-- ## The codes of each command

/-- R180: `ENCODE_BYTES` reports `NoInput` or succeeds. -/
theorem exec_encodeBytes_code (s : State) :
    ∃ t, exec .encodeBytes s = .next t ∧ (t.code = 1 ∨ t.code = 2) := by
  obtain ⟨hempty, hencoded⟩ := encodeBytesResult s
  by_cases hlen : s.inLen = 0
  · obtain ⟨t, hexec, hraised⟩ := hempty hlen
    exact ⟨t, hexec, .inr hraised.code⟩
  · obtain ⟨t, hexec, hcompleted, -⟩ := hencoded hlen
    exact ⟨t, hexec, .inl hcompleted.code⟩

/-- R142: whichever of the two checks comes first, an input that is bad has one that is reported. -/
theorem symBad_or_lenBad_reported {s : State} (h : SymBad s ∨ LenBad s) :
    (SymBad s ∧ (s.cfg.errOrder = .symbolFirst ∨ ¬ LenBad s)) ∨
      (LenBad s ∧ (s.cfg.errOrder = .lengthFirst ∨ ¬ SymBad s)) := by
  cases horder : s.cfg.errOrder with
  | symbolFirst =>
    by_cases hsym : SymBad s
    · exact .inl ⟨hsym, .inl rfl⟩
    · exact .inr ⟨h.resolve_left hsym, .inr hsym⟩
  | lengthFirst =>
    by_cases hlen : LenBad s
    · exact .inr ⟨hlen, .inl rfl⟩
    · exact .inl ⟨h.resolve_right hlen, .inr hlen⟩

/-- R180: `DECODE_BYTES` reports one of the four kinds of a bad input or succeeds, never `BadCommand`. -/
theorem exec_decodeBytes_code (s : State) : ∃ t, exec .decodeBytes s = .next t ∧
    (t.code = 1 ∨ t.code = 2 ∨ t.code = 3 ∨ t.code = 4 ∨ t.code = 5) := by
  obtain ⟨hempty, hsymbol, hlength, hpadding, hdecoded⟩ := decodeBytesResult s
  by_cases hne : s.inLen = 0
  · obtain ⟨t, hexec, hraised⟩ := hempty hne
    exact ⟨t, hexec, .inr (.inl hraised.code)⟩
  by_cases hbad : SymBad s ∨ LenBad s
  · obtain ⟨hsym, horder⟩ | ⟨hlen, horder⟩ := symBad_or_lenBad_reported hbad
    · obtain ⟨t, hexec, hraised⟩ := hsymbol hne hsym horder
      exact ⟨t, hexec, .inr (.inr (.inr (.inl hraised.code)))⟩
    · obtain ⟨t, hexec, hraised⟩ := hlength hne hlen horder
      exact ⟨t, hexec, .inr (.inr (.inl hraised.code))⟩
  obtain ⟨hsym, hlen⟩ := not_or.mp hbad
  by_cases hpad : PadBad s
  · obtain ⟨t, hexec, hraised⟩ := hpadding hne hsym hlen hpad
    exact ⟨t, hexec, .inr (.inr (.inr (.inr hraised.code)))⟩
  · obtain ⟨t, hexec, hcompleted⟩ := hdecoded hne hsym hlen hpad
    exact ⟨t, hexec, .inl hcompleted.code⟩

/-- R171, R180: `ENCODE_TEXT` always succeeds. -/
theorem exec_encodeText_code (s : State) : ∃ t, exec .encodeText s = .next t ∧ t.code = 1 := by
  obtain ⟨t, hexec, hcompleted⟩ := exec_completed (i := .encodeText) (s := s) rfl
  exact ⟨t, hexec, hcompleted.code⟩

/-- R172, R180: `DECODE_TEXT` has the codes of `DECODE_BYTES` without `NoInput`, since an empty input is blank. -/
theorem exec_decodeText_code (s : State) : ∃ t, exec .decodeText s = .next t ∧
    (t.code = 1 ∨ t.code = 3 ∨ t.code = 4 ∨ t.code = 5) := by
  obtain ⟨hpassed, hdecoded⟩ := decodeTextResult s
  by_cases hblank : BlankInput s
  · obtain ⟨t, hexec, hcompleted⟩ := hpassed hblank
    exact ⟨t, hexec, .inl hcompleted.code⟩
  · obtain ⟨t, htext, hbytes, hnoInput⟩ := hdecoded hblank
    obtain ⟨t', hbytes', hcode⟩ := exec_decodeBytes_code s
    cases hbytes.symm.trans hbytes'
    exact ⟨t, htext, hcode.imp_right fun h => h.resolve_left hnoInput⟩

/-- Settles O29: each command's clause is read off its result. -/
theorem everyCommandCompletesWithItsOwnCodes : Obligations.EveryCommandCompletesWithItsOwnCodes :=
  fun s => ⟨exec_encodeBytes_code s, exec_decodeBytes_code s, exec_encodeText_code s, exec_decodeText_code s⟩

-- ## The idle block

/-- Settles O41: with an empty queue the step serves no access. -/
theorem idleBlockHoldsItsState : Obligations.IdleBlockHoldsItsState := by
  intro s hidle
  simp only [step, serveHost, hidle]

end Sys2Proof.Machine
end

section
/-! PROOFS. The reset values and the host's duties (70_reset_and_hazards.md R200, R205). -/

namespace Sys2Proof.Machine

-- ## The interface (R205 duties 1 to 3)

/-- An outcome due to an access: a next state to one inside the interface, and a refusal to one outside it. -/
def AnswersAsDue (inside : Bool) (o : Host.Outcome State Fault Refusal) : Prop :=
  match inside with
  | true  => ∃ t, o = .next t
  | false => ∃ r, o = .refused r

/-- The outcome tells which of the two kinds the access is. -/
theorem AnswersAsDue.iff {inside : Bool} {o : Host.Outcome State Fault Refusal} (h : AnswersAsDue inside o) :
    ((∃ r, o = .refused r) ↔ inside = false) ∧ ((∃ t, o = .next t) ↔ inside = true) := by
  cases inside with
  | true => obtain ⟨t, rfl⟩ := h; simp
  | false => obtain ⟨r, rfl⟩ := h; simp

/-- A guard that refuses outside its condition answers as due. -/
theorem answersAsDue_guard (p : Prop) [Decidable p] (t : State) (r : Refusal) :
    AnswersAsDue (decide p) (if p then .next t else .refused r) := by
  by_cases hp : p
  · rw [if_pos hp, decide_eq_true hp]; exact ⟨t, rfl⟩
  · rw [if_neg hp, decide_eq_false hp]; exact ⟨r, rfl⟩

/-- R26, R51: a CSR write in the right shape is refused only for an `IN_LEN` above `P_MAX_LEN`. -/
theorem writeCsr_answersAsDue (off : Nat) (v : Word) (s : State) :
    AnswersAsDue (!(off == csrOffset .inLen && decide (s.cfg.maxLen < v.toNat))) (writeCsr off v s) := by
  by_cases h8 : off = csrOffset .inLen
  · subst h8
    have hguard : AnswersAsDue (decide (v.toNat ≤ s.cfg.maxLen)) (writeCsr (csrOffset .inLen) v s) :=
      answersAsDue_guard _ _ _
    simpa [← decide_not] using hguard
  · rw [beq_eq_false_iff_ne.mpr h8]
    by_cases h0 : off = csrOffset .cmd
    · subst h0
      obtain ⟨r, hfin⟩ := writeCmd_finish v s
      exact ⟨_, hfin⟩
    · exact ⟨s, writeCsr_ignored v s h0 h8⟩

/-- R205: an access gets a next state inside the interface and a refusal outside it. -/
theorem hostAccess_answersAsDue (a : HostAccess) (s : State) :
    AnswersAsDue (a.wellFormed s.cfg) (hostAccess a s) := by
  cases a with
  | csrRead w off =>
    simpa [HostAccess.wellFormed, hostAccess] using
      answersAsDue_guard (csrShapeOk w off = true) (s.reply (.word (csrValue s off))) .csrAccessShape
  | csrWrite w off v =>
    by_cases hshape : w = .word ∧ off % 4 = 0
    · obtain ⟨rfl, halign⟩ := hshape
      rw [HostAccess.wellFormed, (csrShapeOk_iff .word off).mpr ⟨rfl, halign⟩, Bool.true_and,
        hostAccess_csrWrite_word s v halign]
      exact writeCsr_answersAsDue off v s
    · rw [HostAccess.wellFormed, csrShapeOk_eq_false hshape, Bool.false_and]
      exact ⟨_, (hostAccess_csr_refused s v hshape).2⟩
  | inRead i => exact answersAsDue_guard (i < s.cfg.maxLen) _ _
  | inWrite i v => exact answersAsDue_guard (i < s.cfg.maxLen) _ _
  | outRead j => exact answersAsDue_guard (j < s.cfg.maxOut) _ _
  | outWrite j v => exact answersAsDue_guard (j < s.cfg.maxOut) _ _
  | reset => exact ⟨_, rfl⟩

/-- Settles O36: the step serves the first access, which is answered as R205 says. -/
theorem refusedExactlyOutsideTheInterface : Obligations.RefusedExactlyOutsideTheInterface := by
  intro s a rest hp
  rw [step_of_pending hp]
  exact (hostAccess_answersAsDue a { s with pending := rest }).iff

-- ## The reset values (R200)

/-- The reset value of `STATUS` has `CODE` 0 and the reserved bits 0 (R25, R200). -/
theorem zeroStatus_fields : (0 : Word).extractLsb' 0 3 = 0 ∧ (0 : Word).extractLsb' 3 29 = 0 := by decide

/-- Settles O45: the reset event serves `applyReset`, whose values are those of `State.reset`. -/
theorem resetGivesTheResetValues : Obligations.ResetGivesTheResetValues := by
  obtain ⟨hcode, hrsvd⟩ := zeroStatus_fields
  refine ⟨fun s rest hp => ⟨applyReset { s with pending := rest }, step_of_pending hp, ?_⟩, ?_⟩
  · exact ⟨hcode, hrsvd, rfl, rfl, csrValue_cmd _, Memory.read?_nil, Memory.read?_nil, rfl⟩
  · exact ⟨hcode, hrsvd, rfl, rfl, Memory.read?_nil, Memory.read?_nil⟩

/-- The parameters that `State.reset` is written with are legal (R5). -/
theorem configDefault_wellFormed : Config.default.wellFormed := by decide

/-- Settles O46: the reset event meets the invariant for legal parameters, and it leaves `State.reset` as it
is but for the stamp of the unknown input bytes, of which the invariant does not speak. -/
theorem resetMeetsTheInvariant : Obligations.ResetMeetsTheInvariant where
  __ := inv_applyReset (s := State.reset) configDefault_wellFormed

end Sys2Proof.Machine
end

----------------

Scan the material above. Extract every line in which the word "hempty" occurs.

  obtain ⟨hempty, hencoded⟩ := encodeBytesResult s
  · obtain ⟨t, hexec, hraised⟩ := hempty hlen
  obtain ⟨hempty, hsymbol, hlength, hpadding, hdecoded⟩ := decodeBytesResult s
  · obtain ⟨t, hexec, hraised⟩ := hempty hne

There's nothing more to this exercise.